## DATASET RECORDS:
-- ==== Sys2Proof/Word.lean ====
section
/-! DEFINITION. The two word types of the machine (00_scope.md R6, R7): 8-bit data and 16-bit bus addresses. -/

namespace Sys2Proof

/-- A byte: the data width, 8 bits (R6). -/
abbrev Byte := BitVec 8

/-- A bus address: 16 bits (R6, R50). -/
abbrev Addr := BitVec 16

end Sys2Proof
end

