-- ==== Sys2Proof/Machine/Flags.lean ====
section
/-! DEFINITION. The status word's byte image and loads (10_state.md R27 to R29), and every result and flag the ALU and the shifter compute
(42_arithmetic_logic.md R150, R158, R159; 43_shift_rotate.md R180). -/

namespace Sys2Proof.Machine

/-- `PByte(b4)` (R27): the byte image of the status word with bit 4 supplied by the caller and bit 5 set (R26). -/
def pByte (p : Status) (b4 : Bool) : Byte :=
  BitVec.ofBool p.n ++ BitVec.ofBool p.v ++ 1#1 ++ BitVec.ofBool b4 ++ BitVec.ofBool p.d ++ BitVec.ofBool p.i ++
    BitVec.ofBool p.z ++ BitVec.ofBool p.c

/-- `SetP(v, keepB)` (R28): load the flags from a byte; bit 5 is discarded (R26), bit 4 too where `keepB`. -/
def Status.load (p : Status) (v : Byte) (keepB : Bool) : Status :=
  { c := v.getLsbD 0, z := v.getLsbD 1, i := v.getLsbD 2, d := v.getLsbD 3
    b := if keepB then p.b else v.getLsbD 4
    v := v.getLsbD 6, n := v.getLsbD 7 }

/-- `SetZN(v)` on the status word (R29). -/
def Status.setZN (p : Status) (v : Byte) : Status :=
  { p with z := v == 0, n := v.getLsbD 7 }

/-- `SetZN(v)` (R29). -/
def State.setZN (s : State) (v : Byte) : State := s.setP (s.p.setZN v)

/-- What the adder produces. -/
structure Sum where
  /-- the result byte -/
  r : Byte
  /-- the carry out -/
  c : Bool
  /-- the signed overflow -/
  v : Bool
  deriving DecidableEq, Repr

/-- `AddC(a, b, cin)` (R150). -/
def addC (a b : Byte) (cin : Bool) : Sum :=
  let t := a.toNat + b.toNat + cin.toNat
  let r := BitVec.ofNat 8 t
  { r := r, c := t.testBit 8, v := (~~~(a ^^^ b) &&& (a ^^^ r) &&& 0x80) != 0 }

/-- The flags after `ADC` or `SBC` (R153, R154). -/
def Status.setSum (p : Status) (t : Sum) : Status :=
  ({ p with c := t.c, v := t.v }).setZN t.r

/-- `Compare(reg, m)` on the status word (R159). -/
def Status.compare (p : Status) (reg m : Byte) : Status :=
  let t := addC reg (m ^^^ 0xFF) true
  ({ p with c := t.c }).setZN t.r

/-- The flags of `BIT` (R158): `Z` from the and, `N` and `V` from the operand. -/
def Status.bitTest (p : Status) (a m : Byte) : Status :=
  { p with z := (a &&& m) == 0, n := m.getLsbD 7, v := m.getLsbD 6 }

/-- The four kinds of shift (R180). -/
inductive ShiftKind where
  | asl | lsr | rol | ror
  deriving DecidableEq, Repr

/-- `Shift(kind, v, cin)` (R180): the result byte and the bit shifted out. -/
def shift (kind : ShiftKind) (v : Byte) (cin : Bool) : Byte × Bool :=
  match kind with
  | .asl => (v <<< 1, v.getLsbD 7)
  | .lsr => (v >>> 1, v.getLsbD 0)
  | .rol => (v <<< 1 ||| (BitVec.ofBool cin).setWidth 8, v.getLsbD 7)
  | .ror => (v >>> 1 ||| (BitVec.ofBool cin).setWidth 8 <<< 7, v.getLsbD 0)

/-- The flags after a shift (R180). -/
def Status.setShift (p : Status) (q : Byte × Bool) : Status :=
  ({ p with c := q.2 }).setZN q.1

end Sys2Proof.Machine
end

## WHAT YOU WILL DO:
All lines of the records containing "keepB" should be shown.

## EXERCISE SOLUTION:
/-- `SetP(v, keepB)` (R28): load the flags from a byte; bit 5 is discarded (R26), bit 4 too where `keepB`. -/
def Status.load (p : Status) (v : Byte) (keepB : Bool) : Status :=
    b := if keepB then p.b else v.getLsbD 4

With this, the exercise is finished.